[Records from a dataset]

+-------+

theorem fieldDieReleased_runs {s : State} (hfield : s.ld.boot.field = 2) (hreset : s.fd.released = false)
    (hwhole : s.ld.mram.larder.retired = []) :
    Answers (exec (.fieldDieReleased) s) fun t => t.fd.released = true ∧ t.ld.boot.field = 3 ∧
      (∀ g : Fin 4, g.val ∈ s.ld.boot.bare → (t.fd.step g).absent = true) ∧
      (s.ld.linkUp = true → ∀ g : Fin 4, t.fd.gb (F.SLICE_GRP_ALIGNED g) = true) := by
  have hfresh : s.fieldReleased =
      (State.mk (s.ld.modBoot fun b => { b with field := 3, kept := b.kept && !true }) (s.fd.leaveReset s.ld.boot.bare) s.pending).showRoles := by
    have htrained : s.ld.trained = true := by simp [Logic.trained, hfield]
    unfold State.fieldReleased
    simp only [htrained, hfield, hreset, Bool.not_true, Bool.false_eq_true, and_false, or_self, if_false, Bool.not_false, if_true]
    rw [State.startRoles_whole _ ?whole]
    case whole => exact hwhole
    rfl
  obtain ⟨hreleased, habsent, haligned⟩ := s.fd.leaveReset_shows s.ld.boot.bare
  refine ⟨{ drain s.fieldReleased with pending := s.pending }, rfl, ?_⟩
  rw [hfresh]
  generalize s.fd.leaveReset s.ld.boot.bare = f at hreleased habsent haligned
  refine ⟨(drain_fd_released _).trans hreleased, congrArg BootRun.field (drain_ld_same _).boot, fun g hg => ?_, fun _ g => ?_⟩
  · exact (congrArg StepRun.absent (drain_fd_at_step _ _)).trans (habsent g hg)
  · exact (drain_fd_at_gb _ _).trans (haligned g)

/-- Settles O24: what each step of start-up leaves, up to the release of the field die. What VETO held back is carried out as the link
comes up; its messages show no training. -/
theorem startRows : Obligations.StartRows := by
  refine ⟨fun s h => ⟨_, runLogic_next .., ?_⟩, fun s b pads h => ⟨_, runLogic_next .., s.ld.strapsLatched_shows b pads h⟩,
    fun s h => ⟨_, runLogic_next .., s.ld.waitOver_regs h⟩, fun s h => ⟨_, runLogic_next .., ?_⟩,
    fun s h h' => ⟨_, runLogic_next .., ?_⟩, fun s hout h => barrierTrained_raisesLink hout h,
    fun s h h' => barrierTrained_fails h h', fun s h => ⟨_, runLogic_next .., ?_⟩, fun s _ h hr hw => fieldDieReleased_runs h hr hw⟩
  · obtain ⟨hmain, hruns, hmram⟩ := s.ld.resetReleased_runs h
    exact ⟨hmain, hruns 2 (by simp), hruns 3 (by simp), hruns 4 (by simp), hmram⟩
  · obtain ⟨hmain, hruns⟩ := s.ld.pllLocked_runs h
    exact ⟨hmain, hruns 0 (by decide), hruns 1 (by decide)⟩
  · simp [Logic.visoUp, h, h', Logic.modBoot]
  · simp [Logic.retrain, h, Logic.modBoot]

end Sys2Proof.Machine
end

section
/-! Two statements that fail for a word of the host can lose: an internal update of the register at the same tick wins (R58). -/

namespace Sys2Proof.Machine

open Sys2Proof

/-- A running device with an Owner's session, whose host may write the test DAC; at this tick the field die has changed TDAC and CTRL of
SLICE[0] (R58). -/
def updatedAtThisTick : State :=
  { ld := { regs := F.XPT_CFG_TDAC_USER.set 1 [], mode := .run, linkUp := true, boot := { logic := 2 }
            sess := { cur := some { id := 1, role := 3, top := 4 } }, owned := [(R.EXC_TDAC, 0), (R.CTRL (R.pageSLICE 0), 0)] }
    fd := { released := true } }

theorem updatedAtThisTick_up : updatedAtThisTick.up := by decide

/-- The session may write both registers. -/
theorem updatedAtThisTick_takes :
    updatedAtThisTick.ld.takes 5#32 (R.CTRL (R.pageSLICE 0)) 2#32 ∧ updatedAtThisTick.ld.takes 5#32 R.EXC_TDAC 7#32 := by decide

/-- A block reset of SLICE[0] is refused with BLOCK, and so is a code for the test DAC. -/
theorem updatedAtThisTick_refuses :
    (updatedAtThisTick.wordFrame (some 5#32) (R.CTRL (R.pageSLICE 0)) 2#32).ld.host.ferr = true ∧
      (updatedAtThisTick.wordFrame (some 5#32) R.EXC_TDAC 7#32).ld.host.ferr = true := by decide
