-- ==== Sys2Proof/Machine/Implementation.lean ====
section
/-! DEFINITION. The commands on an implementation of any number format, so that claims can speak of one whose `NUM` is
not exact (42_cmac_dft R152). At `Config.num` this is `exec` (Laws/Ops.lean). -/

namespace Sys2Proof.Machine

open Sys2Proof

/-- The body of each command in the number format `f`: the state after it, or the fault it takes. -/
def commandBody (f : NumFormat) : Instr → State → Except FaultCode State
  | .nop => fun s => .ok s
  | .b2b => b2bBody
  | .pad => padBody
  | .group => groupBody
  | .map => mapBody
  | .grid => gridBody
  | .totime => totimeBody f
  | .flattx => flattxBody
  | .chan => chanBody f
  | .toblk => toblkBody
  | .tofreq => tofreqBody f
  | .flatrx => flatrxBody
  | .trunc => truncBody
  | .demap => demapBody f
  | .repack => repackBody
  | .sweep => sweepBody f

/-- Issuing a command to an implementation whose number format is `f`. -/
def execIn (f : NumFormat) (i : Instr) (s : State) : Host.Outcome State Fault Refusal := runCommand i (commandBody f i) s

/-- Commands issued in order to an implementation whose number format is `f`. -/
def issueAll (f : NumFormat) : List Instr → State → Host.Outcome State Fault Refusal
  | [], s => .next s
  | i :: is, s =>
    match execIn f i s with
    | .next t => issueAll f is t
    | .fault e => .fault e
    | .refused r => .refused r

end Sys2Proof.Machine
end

+-------+

YOUR TASK: Wherever a line of the entries holds the string "session", copy that line.

RESULT BELOW:
/-- A running device with an Owner's session, whose host may write the test DAC; at this tick the field die has changed TDAC and CTRL of
/-- The session may write both registers. -/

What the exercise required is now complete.